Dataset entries

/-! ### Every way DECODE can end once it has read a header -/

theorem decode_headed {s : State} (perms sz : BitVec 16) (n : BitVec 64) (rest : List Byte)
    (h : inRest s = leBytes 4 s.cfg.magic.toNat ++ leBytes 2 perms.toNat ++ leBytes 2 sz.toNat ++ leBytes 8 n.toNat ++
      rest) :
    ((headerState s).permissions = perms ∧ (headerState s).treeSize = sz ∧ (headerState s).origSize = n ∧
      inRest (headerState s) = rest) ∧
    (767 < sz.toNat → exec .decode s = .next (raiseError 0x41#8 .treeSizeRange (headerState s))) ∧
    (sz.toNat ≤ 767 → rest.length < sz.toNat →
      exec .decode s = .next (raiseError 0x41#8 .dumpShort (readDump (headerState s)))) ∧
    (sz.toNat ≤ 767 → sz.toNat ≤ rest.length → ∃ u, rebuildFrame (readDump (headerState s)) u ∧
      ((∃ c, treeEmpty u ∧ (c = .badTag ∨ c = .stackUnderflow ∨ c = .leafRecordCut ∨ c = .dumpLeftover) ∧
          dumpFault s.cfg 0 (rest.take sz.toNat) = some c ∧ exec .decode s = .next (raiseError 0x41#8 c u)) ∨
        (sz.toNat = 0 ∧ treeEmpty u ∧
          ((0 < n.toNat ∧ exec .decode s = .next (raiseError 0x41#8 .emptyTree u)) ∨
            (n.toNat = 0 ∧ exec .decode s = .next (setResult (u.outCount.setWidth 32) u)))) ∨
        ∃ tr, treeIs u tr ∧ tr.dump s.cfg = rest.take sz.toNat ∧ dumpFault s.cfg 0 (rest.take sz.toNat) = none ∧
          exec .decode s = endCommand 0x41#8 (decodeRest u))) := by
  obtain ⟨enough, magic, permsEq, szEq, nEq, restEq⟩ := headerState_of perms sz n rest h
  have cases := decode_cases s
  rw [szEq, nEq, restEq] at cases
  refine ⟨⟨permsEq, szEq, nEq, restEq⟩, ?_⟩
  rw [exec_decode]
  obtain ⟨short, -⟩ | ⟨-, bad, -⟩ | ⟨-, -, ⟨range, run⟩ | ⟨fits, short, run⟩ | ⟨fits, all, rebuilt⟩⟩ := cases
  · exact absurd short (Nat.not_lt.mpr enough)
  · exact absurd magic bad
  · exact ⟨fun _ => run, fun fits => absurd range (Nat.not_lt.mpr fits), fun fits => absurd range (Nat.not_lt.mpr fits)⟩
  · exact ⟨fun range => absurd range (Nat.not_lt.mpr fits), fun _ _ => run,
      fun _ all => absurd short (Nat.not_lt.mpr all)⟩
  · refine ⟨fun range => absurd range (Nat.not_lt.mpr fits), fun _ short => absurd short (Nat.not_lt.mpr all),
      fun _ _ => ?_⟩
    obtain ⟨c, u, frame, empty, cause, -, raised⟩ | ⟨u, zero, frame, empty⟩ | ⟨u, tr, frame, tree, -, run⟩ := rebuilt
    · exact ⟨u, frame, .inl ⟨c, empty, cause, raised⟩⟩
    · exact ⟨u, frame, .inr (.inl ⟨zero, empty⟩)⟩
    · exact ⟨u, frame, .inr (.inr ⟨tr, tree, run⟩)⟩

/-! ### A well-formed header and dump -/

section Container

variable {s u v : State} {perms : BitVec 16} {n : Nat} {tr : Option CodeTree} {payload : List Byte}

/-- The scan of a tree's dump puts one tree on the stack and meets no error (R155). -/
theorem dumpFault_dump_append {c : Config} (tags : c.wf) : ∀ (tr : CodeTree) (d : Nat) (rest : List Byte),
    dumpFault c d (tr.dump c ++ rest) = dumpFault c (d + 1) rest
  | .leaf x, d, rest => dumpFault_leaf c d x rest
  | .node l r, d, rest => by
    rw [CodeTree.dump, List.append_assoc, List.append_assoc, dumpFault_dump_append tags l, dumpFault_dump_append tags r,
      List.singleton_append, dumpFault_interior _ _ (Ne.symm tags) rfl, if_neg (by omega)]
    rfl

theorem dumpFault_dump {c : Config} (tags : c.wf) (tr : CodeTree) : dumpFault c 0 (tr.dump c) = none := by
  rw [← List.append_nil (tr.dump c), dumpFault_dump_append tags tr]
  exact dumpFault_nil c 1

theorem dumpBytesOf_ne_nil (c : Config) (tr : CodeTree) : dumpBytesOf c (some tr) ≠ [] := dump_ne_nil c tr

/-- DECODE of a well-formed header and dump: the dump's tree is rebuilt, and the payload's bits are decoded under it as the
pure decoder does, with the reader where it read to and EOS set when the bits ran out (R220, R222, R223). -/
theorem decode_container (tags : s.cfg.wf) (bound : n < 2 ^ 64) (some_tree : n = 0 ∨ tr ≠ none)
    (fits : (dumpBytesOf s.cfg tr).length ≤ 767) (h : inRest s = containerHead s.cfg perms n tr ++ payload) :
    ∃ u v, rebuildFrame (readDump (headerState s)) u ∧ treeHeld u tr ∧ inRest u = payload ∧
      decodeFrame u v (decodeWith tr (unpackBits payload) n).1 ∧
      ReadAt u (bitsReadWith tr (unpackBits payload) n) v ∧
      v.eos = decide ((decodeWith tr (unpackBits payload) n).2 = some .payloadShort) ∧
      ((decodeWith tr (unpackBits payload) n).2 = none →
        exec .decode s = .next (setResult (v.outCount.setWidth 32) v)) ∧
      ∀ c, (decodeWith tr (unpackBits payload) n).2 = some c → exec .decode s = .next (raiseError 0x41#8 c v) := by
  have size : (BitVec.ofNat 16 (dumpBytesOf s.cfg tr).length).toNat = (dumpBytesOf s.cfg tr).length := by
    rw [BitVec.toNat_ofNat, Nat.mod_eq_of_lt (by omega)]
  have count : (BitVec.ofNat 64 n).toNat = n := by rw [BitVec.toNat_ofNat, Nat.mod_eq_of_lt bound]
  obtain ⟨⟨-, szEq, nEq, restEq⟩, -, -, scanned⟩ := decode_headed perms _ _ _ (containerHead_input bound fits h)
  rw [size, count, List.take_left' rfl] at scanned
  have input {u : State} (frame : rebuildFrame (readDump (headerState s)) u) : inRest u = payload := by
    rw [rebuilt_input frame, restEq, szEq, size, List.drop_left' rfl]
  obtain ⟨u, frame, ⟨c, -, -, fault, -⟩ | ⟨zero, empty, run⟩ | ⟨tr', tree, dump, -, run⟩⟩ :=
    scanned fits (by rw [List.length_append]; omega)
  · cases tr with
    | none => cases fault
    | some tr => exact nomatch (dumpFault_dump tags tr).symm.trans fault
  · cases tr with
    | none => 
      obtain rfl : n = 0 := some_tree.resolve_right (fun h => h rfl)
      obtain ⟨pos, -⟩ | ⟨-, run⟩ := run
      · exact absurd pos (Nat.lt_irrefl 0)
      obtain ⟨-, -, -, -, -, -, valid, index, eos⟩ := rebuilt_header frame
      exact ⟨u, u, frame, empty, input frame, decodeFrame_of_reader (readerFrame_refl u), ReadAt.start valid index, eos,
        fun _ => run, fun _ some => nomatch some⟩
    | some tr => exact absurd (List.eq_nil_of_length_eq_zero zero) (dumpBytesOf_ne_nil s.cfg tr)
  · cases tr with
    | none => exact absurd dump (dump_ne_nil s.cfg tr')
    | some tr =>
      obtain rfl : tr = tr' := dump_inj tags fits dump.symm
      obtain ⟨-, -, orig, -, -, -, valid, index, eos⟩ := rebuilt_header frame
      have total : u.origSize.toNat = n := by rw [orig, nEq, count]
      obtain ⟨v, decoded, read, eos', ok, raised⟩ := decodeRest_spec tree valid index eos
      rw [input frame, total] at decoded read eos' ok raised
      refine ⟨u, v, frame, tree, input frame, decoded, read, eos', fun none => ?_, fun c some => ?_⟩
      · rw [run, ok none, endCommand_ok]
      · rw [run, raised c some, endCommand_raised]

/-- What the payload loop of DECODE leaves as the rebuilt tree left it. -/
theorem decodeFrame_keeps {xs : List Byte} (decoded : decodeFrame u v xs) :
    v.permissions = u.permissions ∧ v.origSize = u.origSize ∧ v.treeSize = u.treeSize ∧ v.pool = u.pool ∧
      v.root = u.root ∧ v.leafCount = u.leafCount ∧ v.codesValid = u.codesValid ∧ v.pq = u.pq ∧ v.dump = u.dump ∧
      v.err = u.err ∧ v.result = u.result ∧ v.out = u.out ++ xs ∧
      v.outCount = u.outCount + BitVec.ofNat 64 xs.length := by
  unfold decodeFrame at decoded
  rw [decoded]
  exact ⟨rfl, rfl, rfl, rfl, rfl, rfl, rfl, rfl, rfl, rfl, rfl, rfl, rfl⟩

* * *

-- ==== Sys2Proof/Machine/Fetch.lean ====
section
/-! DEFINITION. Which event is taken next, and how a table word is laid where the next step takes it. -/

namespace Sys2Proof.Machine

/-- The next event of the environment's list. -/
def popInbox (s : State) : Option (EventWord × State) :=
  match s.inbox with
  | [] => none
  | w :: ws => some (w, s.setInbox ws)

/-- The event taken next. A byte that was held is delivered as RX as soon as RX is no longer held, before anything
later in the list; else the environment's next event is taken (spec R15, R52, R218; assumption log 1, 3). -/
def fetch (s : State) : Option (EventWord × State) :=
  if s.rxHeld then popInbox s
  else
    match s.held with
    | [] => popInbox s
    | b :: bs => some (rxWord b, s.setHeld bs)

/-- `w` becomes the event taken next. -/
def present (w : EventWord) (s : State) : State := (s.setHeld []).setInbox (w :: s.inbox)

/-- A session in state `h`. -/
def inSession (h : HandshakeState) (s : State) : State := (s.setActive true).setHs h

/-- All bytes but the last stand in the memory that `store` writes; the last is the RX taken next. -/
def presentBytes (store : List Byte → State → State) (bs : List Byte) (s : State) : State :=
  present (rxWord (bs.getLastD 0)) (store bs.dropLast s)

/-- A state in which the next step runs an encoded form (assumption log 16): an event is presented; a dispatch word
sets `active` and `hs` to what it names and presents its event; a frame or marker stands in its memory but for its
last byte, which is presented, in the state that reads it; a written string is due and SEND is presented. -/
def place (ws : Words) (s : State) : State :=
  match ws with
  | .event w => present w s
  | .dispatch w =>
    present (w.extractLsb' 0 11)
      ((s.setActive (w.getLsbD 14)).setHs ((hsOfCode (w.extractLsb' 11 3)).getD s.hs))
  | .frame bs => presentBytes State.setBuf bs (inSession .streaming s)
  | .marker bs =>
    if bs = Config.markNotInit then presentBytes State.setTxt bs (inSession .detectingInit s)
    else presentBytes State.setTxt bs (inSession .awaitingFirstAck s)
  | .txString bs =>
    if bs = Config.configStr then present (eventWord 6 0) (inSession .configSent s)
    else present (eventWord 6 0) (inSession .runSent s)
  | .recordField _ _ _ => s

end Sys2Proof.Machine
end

---

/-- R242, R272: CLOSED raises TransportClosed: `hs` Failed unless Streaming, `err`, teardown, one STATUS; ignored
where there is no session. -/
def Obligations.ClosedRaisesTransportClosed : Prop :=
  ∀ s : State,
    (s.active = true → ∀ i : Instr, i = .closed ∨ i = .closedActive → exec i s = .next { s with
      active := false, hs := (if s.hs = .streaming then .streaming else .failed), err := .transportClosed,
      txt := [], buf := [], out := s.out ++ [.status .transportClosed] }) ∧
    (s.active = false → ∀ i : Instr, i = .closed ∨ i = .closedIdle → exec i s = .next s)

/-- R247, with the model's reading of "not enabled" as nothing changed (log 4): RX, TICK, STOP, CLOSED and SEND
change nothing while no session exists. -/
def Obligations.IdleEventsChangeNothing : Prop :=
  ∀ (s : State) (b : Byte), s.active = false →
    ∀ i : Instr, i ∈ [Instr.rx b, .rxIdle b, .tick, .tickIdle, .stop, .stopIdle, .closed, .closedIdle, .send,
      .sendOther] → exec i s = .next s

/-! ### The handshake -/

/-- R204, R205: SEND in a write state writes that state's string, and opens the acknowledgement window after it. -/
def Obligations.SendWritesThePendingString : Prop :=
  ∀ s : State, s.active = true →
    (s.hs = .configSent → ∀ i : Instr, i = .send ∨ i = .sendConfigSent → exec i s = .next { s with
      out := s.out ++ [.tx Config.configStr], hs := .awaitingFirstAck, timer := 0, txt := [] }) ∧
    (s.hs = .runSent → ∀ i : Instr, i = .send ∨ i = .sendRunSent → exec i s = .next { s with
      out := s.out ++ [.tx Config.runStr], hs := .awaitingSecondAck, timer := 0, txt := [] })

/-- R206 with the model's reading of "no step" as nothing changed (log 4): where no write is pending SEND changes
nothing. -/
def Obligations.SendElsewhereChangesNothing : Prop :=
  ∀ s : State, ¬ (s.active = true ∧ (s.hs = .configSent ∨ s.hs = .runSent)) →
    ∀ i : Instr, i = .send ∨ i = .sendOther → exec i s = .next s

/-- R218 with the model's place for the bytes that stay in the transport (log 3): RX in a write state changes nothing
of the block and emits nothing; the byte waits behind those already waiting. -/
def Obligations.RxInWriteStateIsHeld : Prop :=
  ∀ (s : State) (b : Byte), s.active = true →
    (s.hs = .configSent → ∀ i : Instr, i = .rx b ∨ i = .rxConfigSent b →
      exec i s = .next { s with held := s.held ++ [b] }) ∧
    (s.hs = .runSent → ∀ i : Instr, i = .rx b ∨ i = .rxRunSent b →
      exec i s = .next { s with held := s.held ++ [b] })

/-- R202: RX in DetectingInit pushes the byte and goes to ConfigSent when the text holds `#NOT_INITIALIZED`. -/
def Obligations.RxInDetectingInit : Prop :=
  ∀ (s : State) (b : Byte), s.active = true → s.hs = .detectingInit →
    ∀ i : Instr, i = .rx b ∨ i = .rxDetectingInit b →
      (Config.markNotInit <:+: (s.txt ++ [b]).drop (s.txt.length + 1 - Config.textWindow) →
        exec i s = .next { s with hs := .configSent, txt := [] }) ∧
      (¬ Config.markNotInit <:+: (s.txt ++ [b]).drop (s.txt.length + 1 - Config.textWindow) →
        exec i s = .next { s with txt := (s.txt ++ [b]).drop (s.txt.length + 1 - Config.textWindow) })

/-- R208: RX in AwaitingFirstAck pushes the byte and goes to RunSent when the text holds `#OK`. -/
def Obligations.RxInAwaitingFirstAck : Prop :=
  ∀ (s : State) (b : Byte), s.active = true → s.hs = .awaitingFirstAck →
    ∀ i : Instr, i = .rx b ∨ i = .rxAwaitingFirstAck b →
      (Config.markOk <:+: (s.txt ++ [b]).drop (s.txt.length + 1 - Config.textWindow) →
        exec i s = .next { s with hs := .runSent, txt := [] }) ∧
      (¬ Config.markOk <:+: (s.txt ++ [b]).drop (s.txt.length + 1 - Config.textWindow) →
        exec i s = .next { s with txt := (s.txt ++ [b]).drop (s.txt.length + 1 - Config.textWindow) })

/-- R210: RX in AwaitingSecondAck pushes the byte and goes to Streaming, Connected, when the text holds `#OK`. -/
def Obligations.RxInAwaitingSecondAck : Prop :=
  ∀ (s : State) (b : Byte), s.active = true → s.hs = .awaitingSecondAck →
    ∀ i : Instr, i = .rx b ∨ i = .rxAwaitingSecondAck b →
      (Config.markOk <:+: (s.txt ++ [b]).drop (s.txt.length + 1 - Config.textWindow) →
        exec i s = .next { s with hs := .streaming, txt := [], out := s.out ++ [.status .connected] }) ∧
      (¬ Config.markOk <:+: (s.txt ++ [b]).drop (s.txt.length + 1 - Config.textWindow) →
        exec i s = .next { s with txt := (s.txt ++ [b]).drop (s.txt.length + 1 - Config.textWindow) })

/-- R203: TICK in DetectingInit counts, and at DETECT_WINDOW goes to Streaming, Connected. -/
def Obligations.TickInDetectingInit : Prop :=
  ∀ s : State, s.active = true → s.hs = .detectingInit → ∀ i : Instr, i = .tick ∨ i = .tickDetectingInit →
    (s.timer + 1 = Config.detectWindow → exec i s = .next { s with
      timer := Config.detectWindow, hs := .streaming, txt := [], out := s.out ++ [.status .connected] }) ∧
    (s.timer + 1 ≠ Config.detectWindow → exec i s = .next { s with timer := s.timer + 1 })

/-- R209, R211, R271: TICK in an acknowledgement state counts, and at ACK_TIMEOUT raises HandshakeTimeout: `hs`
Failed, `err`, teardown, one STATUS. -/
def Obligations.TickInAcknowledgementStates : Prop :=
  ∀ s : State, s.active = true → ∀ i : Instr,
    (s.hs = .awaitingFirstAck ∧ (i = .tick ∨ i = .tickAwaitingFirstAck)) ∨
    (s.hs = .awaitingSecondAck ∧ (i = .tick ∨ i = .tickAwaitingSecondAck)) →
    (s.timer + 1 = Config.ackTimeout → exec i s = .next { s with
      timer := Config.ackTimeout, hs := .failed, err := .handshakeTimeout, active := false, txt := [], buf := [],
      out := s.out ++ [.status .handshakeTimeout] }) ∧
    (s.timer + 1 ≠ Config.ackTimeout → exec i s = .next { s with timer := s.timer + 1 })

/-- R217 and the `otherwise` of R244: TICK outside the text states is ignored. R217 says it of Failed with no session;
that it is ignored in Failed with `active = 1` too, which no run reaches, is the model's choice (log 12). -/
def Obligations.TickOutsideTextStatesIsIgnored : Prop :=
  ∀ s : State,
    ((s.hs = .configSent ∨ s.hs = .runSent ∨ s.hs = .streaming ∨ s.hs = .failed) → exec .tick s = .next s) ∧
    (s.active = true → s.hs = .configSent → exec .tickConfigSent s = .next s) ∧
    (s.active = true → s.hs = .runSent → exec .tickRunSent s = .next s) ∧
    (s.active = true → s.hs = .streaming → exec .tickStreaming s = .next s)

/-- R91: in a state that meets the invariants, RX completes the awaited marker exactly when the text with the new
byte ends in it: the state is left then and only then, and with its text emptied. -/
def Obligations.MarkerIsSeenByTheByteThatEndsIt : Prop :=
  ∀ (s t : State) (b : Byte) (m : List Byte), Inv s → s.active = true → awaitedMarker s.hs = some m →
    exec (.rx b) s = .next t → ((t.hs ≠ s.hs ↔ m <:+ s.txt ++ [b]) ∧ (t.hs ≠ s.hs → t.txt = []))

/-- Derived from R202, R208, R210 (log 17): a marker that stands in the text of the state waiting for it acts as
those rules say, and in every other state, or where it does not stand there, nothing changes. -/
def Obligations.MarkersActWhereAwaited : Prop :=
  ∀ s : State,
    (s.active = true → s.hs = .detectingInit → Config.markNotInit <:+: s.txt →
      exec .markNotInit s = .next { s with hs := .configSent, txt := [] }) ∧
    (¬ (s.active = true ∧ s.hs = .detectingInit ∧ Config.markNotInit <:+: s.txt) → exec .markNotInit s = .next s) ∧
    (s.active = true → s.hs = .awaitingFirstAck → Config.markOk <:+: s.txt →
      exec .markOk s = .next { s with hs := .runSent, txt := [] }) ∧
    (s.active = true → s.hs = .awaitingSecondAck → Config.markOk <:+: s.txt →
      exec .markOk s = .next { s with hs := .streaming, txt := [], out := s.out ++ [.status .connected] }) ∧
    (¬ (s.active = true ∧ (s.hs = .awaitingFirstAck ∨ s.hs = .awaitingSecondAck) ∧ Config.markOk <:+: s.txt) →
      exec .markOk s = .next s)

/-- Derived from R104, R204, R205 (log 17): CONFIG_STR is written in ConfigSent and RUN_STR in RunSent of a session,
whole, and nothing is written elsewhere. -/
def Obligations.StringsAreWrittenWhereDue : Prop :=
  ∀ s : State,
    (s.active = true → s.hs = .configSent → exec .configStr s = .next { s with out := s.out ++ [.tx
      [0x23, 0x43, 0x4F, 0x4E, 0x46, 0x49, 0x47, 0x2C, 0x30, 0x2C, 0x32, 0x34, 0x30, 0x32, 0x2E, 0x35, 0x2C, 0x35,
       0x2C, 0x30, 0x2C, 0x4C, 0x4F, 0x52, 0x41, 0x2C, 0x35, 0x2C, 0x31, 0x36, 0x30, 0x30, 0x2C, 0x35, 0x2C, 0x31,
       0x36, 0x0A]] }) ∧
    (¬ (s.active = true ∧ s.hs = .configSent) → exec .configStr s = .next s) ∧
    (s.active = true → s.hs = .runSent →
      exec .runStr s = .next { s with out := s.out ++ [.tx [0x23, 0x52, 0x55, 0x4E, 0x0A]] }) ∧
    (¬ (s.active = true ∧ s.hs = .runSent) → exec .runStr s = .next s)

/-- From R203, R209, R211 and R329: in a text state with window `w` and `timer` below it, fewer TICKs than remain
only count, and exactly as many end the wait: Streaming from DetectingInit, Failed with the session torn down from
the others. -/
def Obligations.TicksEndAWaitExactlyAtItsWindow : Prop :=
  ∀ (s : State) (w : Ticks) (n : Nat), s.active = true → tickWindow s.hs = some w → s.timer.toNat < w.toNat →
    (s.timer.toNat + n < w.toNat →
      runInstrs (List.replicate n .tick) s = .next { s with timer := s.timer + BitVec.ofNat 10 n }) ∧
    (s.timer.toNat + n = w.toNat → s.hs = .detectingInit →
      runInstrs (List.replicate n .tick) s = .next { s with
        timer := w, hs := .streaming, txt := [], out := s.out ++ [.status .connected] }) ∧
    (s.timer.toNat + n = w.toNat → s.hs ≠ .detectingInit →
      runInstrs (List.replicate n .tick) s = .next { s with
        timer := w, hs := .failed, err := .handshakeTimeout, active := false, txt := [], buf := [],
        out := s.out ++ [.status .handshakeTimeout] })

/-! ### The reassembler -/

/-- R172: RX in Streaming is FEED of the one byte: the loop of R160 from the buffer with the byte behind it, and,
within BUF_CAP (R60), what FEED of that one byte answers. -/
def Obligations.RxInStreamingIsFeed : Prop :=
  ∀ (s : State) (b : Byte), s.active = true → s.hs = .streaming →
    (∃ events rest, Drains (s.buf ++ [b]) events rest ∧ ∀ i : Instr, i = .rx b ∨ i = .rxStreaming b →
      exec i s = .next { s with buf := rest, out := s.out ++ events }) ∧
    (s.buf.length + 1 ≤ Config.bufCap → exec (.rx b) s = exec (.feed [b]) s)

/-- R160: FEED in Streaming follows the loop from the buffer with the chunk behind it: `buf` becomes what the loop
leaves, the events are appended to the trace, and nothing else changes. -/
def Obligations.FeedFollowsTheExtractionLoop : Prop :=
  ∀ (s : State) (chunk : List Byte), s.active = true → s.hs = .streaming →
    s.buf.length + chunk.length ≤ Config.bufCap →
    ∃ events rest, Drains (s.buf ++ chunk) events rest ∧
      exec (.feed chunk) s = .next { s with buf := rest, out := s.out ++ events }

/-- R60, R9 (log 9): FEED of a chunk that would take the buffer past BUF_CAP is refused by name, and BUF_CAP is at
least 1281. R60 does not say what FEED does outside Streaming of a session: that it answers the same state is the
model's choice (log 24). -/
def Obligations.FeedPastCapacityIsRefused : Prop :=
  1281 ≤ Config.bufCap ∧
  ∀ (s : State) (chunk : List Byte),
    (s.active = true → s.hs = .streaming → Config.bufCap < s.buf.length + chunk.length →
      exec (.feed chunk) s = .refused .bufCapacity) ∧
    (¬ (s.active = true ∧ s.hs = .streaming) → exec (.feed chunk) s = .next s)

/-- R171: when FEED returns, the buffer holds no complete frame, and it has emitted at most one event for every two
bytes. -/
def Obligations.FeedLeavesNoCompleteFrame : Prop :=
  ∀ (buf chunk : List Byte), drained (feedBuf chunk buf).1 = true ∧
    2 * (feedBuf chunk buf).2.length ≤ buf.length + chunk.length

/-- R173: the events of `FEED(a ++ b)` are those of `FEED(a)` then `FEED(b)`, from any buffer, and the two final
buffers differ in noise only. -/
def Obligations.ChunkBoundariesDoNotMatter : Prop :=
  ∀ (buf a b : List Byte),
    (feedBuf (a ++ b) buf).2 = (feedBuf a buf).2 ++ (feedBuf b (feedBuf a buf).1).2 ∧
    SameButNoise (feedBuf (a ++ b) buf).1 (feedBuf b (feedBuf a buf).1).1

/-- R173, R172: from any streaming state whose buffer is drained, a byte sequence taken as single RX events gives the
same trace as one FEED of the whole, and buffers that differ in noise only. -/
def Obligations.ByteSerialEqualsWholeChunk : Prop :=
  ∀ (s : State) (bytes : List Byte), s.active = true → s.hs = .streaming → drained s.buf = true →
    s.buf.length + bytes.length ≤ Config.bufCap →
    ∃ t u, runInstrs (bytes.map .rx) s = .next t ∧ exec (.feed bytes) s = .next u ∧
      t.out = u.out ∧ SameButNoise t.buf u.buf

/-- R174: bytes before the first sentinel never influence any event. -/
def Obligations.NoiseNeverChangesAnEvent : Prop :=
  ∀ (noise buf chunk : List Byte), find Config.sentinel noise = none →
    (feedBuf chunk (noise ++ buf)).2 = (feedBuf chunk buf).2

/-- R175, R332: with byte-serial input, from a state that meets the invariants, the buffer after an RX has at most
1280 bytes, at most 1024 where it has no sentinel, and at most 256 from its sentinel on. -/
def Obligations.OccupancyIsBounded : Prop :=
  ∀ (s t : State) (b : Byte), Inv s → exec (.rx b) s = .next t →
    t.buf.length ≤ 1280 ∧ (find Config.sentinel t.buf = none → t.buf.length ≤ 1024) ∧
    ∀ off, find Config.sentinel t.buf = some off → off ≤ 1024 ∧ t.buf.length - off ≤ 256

> [What is needed]: Above are some records; copy exactly the lines from the one with "refine ⟨fun range" through the one with "exact dumpFault_nil c 1", both included, and no others.

> [Written answer]:
  · refine ⟨fun range => absurd range (Nat.not_lt.mpr fits), fun _ short => absurd short (Nat.not_lt.mpr all),
      fun _ _ => ?_⟩
    obtain ⟨c, u, frame, empty, cause, -, raised⟩ | ⟨u, zero, frame, empty⟩ | ⟨u, tr, frame, tree, -, run⟩ := rebuilt
    · exact ⟨u, frame, .inl ⟨c, empty, cause, raised⟩⟩
    · exact ⟨u, frame, .inr (.inl ⟨zero, empty⟩)⟩
    · exact ⟨u, frame, .inr (.inr ⟨tr, tree, run⟩)⟩

/-! ### A well-formed header and dump -/

section Container

variable {s u v : State} {perms : BitVec 16} {n : Nat} {tr : Option CodeTree} {payload : List Byte}

/-- The scan of a tree's dump puts one tree on the stack and meets no error (R155). -/
theorem dumpFault_dump_append {c : Config} (tags : c.wf) : ∀ (tr : CodeTree) (d : Nat) (rest : List Byte),
    dumpFault c d (tr.dump c ++ rest) = dumpFault c (d + 1) rest
  | .leaf x, d, rest => dumpFault_leaf c d x rest
  | .node l r, d, rest => by
    rw [CodeTree.dump, List.append_assoc, List.append_assoc, dumpFault_dump_append tags l, dumpFault_dump_append tags r,
      List.singleton_append, dumpFault_interior _ _ (Ne.symm tags) rfl, if_neg (by omega)]
    rfl

theorem dumpFault_dump {c : Config} (tags : c.wf) (tr : CodeTree) : dumpFault c 0 (tr.dump c) = none := by
  rw [← List.append_nil (tr.dump c), dumpFault_dump_append tags tr]
  exact dumpFault_nil c 1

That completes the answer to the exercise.